XIII
Словно черная кошка перебежала дорогу любимому лейб-медику государыни, графу Арману Лестоку, словно чьи-то твердые руки невидимо держат его, незаметно вяжут, чей-то любопытный взгляд забирается к нему в голову и вытаскивает оттуда на свет Божий самые сокровенные мысли, которые он доверял только или преданным друзьям, на скромность которых он мог положиться, или таинственным шифрованным депешам, недоступным для непосвященного.
Инстинктивно он начинает чувствовать под собою не прежнюю твердую почву, а топкую трясину, понемногу, тихо, почти незаметно забирающую его в себя. Граф, Арман начинает соображать, обсуждать, чего прежде с ним не случалось, но как ни думал он, а положительного ответа не находил. Государыня порою по-прежнему, к нему ласкова, но только порою… впрочем, непостоянство и непоследовательность императрицы могли зависеть от различных психических сторон ее внутреннего мира; порою же в отношении к нему государыни стали проглядывать сдержанность и холодность, в словах ее иногда проскальзывали его слова, сказанные верным людям или в шифрованных депешах, но которые государыня никаким образом не могла знать. Случайность, объяснял он и успокаивался, но ненадолго. Как человек наблюдательный и сметливый, несмотря на французскую болтливость и легкость, он чувствовал по некоторым признакам работу врага, но никак не мог уловить основы и нитей этой работы. Почти бессознательно мысль его останавливалась на вице-канцлере, стремления которого как будто стали все резче и резче расходиться с его взглядами, но никаких доказательств, даже никаких указаний не виделось в осторожных действиях Алексея Петровича, и он ограничивался только дискредитированием неприятного человека в глазах государыни или, вернее, в глазах женщины. Едкими остротами и насмешками осыпал он в разговорах с государынею Алексея Петровича, до крайности комичною выставлялась наружность вице-канцлера; государыня, казалось, от души смеялась, но как будто в самом ее смехе, знакомом ему до тонкости, стали проглядывать новые нотки, как будто в самой Елизавете Петровне совершалось раздвоение государыни от женщины, и раздвоение это совершалось без участия его, доверенного лейб-медика.

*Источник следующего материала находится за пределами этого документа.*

-- ==== Sys2Proof/Laws/State.lean ====
section
/-! SUPPORT. One lemma per field of State and per named update: what the update leaves in the field. -/

namespace Sys2Proof.Machine

/-! ## `drawn` -/

@[simp] theorem drawn_params (s : State) : (drawn s).params = s.params := rfl
@[simp] theorem drawn_key (s : State) : (drawn s).key = s.key := rfl
@[simp] theorem drawn_klen (s : State) : (drawn s).klen = s.klen := rfl
@[simp] theorem drawn_iv (s : State) : (drawn s).iv = s.iv := rfl
@[simp] theorem drawn_ivlen (s : State) : (drawn s).ivlen = s.ivlen := rfl
@[simp] theorem drawn_ilen (s : State) : (drawn s).ilen = s.ilen := rfl
@[simp] theorem drawn_srcId (s : State) : (drawn s).srcId = s.srcId := rfl
@[simp] theorem drawn_dstId (s : State) : (drawn s).dstId = s.dstId := rfl
@[simp] theorem drawn_err (s : State) : (drawn s).err = s.err := rfl
@[simp] theorem drawn_rej (s : State) : (drawn s).rej = s.rej := rfl
@[simp] theorem drawn_rejCause (s : State) : (drawn s).rejCause = s.rejCause := rfl
@[simp] theorem drawn_errKind (s : State) : (drawn s).errKind = s.errKind := rfl
@[simp] theorem drawn_ioWhere (s : State) : (drawn s).ioWhere = s.ioWhere := rfl
@[simp] theorem drawn_ioErr (s : State) : (drawn s).ioErr = s.ioErr := rfl
@[simp] theorem drawn_olen (s : State) : (drawn s).olen = s.olen := rfl
@[simp] theorem drawn_ibuf (s : State) : (drawn s).ibuf = s.ibuf := rfl
@[simp] theorem drawn_obuf (s : State) : (drawn s).obuf = s.obuf := rfl
@[simp] theorem drawn_ctx (s : State) : (drawn s).ctx = s.ctx := rfl
@[simp] theorem drawn_phase (s : State) : (drawn s).phase = s.phase := rfl
@[simp] theorem drawn_scratch (s : State) : (drawn s).scratch = s.scratch := rfl
@[simp] theorem drawn_srcOpen (s : State) : (drawn s).srcOpen = s.srcOpen := rfl
@[simp] theorem drawn_dstOpen (s : State) : (drawn s).dstOpen = s.dstOpen := rfl
@[simp] theorem drawn_job (s : State) : (drawn s).job = s.job := rfl
@[simp] theorem drawn_inputs (s : State) : (drawn s).inputs = s.inputs := rfl
@[simp] theorem drawn_answers (s : State) : (drawn s).answers = s.answers := rfl
@[simp] theorem drawn_primPlan (s : State) : (drawn s).primPlan = s.primPlan := rfl
@[simp] theorem drawn_draws (s : State) : (drawn s).draws = s.draws + 1 := rfl
@[simp] theorem drawn_log (s : State) : (drawn s).log = s.log := rfl

/-! ## `putOutput` -/

@[simp] theorem putOutput_params (v : List Byte) (s : State) : (putOutput v s).params = s.params := rfl
@[simp] theorem putOutput_key (v : List Byte) (s : State) : (putOutput v s).key = s.key := rfl
@[simp] theorem putOutput_klen (v : List Byte) (s : State) : (putOutput v s).klen = s.klen := rfl
@[simp] theorem putOutput_iv (v : List Byte) (s : State) : (putOutput v s).iv = s.iv := rfl
@[simp] theorem putOutput_ivlen (v : List Byte) (s : State) : (putOutput v s).ivlen = s.ivlen := rfl
@[simp] theorem putOutput_ilen (v : List Byte) (s : State) : (putOutput v s).ilen = s.ilen := rfl
@[simp] theorem putOutput_srcId (v : List Byte) (s : State) : (putOutput v s).srcId = s.srcId := rfl
@[simp] theorem putOutput_dstId (v : List Byte) (s : State) : (putOutput v s).dstId = s.dstId := rfl
@[simp] theorem putOutput_err (v : List Byte) (s : State) : (putOutput v s).err = s.err := rfl
@[simp] theorem putOutput_rej (v : List Byte) (s : State) : (putOutput v s).rej = s.rej := rfl
@[simp] theorem putOutput_rejCause (v : List Byte) (s : State) : (putOutput v s).rejCause = s.rejCause := rfl
@[simp] theorem putOutput_errKind (v : List Byte) (s : State) : (putOutput v s).errKind = s.errKind := rfl
@[simp] theorem putOutput_ioWhere (v : List Byte) (s : State) : (putOutput v s).ioWhere = s.ioWhere := rfl
@[simp] theorem putOutput_ioErr (v : List Byte) (s : State) : (putOutput v s).ioErr = s.ioErr := rfl
@[simp] theorem putOutput_olen (v : List Byte) (s : State) : (putOutput v s).olen = BitVec.ofNat 32 v.length := rfl
@[simp] theorem putOutput_ibuf (v : List Byte) (s : State) : (putOutput v s).ibuf = s.ibuf := rfl
@[simp] theorem putOutput_obuf (v : List Byte) (s : State) : (putOutput v s).obuf = Memory.ofBytes 0 v := rfl
@[simp] theorem putOutput_ctx (v : List Byte) (s : State) : (putOutput v s).ctx = s.ctx := rfl
@[simp] theorem putOutput_phase (v : List Byte) (s : State) : (putOutput v s).phase = s.phase := rfl
@[simp] theorem putOutput_scratch (v : List Byte) (s : State) : (putOutput v s).scratch = s.scratch := rfl
@[simp] theorem putOutput_srcOpen (v : List Byte) (s : State) : (putOutput v s).srcOpen = s.srcOpen := rfl
@[simp] theorem putOutput_dstOpen (v : List Byte) (s : State) : (putOutput v s).dstOpen = s.dstOpen := rfl
@[simp] theorem putOutput_job (v : List Byte) (s : State) : (putOutput v s).job = s.job := rfl
@[simp] theorem putOutput_inputs (v : List Byte) (s : State) : (putOutput v s).inputs = s.inputs := rfl
@[simp] theorem putOutput_answers (v : List Byte) (s : State) : (putOutput v s).answers = s.answers := rfl
@[simp] theorem putOutput_primPlan (v : List Byte) (s : State) : (putOutput v s).primPlan = s.primPlan := rfl
@[simp] theorem putOutput_draws (v : List Byte) (s : State) : (putOutput v s).draws = s.draws := rfl
@[simp] theorem putOutput_log (v : List Byte) (s : State) : (putOutput v s).log = s.log := rfl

Поневоле пришлось графу Арману раздумывать о том, как бы упрочить под собой базис, сделать себя для государыни необходимым, стать единственной ее опорою, спасителем и охранителем.
Граф знал, что искусное пользование ролью спасителя давало полнейшую возможность поработить себе человека твердого, а не только слабую женщину, овладеть чувствами, умом, желаниями и самоопределением воли.

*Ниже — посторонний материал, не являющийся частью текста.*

-- ==== Sys2Proof/Laws/Streaming.lean ====
section
/-! SUPPORT. The streaming adapter: what a running command does with one answer, how a list of answers is served, and
what a copy of good chunks comes to. -/

namespace Sys2Proof.Machine

/-! ## One answer -/

/-- Everything a running command can do with an answer (R176, R184, R185, R189). -/
theorem onAnswer_next {C : Config} {j : Job} {a : StreamAnswer} {s t : State} (h : onAnswer C j a s = .next t) :
    (j.await = .openRd ∧ a = .ok ∧ s.srcId ≠ s.dstId ∧
      t = issue j .createTrunc (.createTrunc s.dstId) (setSrcOpen true s)) ∨
    (∃ c, j.await = .openRd ∧ a = .ioerr c ∧ t = release j (.error (.ioError .openRd c)) s) ∨
    (j.await = .createTrunc ∧ a = .ok ∧ t = startCopy j (setDstOpen true s)) ∨
    (∃ c, j.await = .createTrunc ∧ a = .ioerr c ∧ t = release j (.error (.ioError .createTrunc c)) s) ∨
    (∃ d, j.await = .read ∧ a = .data d ∧ chunkLegal s.params d = true ∧ t = copyChunk C j d s) ∨
    (j.await = .read ∧ a = .eof ∧ t = release j .success s) ∨
    (∃ c, j.await = .read ∧ a = .ioerr c ∧ t = release j (.error (.ioError .read c)) s) ∨
    (j.await = .write ∧ a = .ok ∧ t = issue j .read (.read s.srcId s.params.chunk) s) ∨
    (∃ c, j.await = .write ∧ a = .ioerr c ∧ t = release j (.error (.ioError .write c)) s) ∨
    (∃ e, j.await = .close e ∧ a = .ack ∧ t = release j e s) := by
  obtain ⟨shape, dir, await⟩ := j
  unfold onAnswer at h
  rcases await with _ | _ | _ | _ | e <;> rcases a with _ | d | _ | c | _ <;> simp only at h <;>
    first
      | (cases h; done)
      | (cases h; simp)
      | (split at h <;> cases h; simp_all)

/-- An answer never makes a command fault. -/
theorem onAnswer_ne_fault (C : Config) (j : Job) (a : StreamAnswer) (s : State) (f : Fault) : onAnswer C j a s ≠ .fault f := by
  obtain ⟨shape, dir, await⟩ := j
  unfold onAnswer
  rcases await with _ | _ | _ | _ | e <;> rcases a with _ | d | _ | c | _ <;> simp only <;>
    first
      | (simp; done)
      | (split <;> simp)

/-- When a running command refuses an answer: R74 does not list it for the outstanding request, or the source has been
opened and the sink is the same object. -/
theorem onAnswer_refused {C : Config} {j : Job} {a : StreamAnswer} {s : State} {r : Refusal} :
    onAnswer C j a s = .refused r ↔ (r = .badServiceAnswer ∧ ¬ j.await.Admits s.params a) ∨
      (r = .sameStreamObject ∧ j.await = .openRd ∧ a = .ok ∧ s.srcId = s.dstId) := by
  obtain ⟨shape, dir, await⟩ := j
  unfold onAnswer
  rcases await with _ | _ | _ | _ | e <;> rcases a with _ | d | _ | c | _ <;>
    simp only [Await.Admits] <;>
    first
      | (simp [eq_comm (a := r)]; done)
      | (split <;> simp_all [eq_comm (a := r), chunkLegal])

Относительно же средств достижения, то легкость этих средств испытал уже граф, выпустив в свет историю мнимого заговора Турчанинова; остается только повторить, с приличными, разумеется, видоизменениями. И тем более это казалось возможным и легким, что бывшее правительство, этот постоянный кошмар, все еще оставалось близко, обладало еще возможностью если не явных, то тайных сношений с людьми, ему преданными, а что были такие преданные люди — это лично лейб-медику очень хорошо было известно.
Остановившись на этой мысли, граф Лесток занялся сочинением различных деталей.
Первыми вопросами представились: где искать заговорщиков и кого выбрать главным сотрудником? Для заговорщиков контингент был всегда готов — контингент придворных служителей, лакеев и камер-лакеев, которые, как знал Лесток-, действительно любили добрую, нетребовательную Анну Леопольдовну; что же касается до сотрудничества, то виднее, способнее и достойнее адъютанта Грюнштейна отыскать было трудно.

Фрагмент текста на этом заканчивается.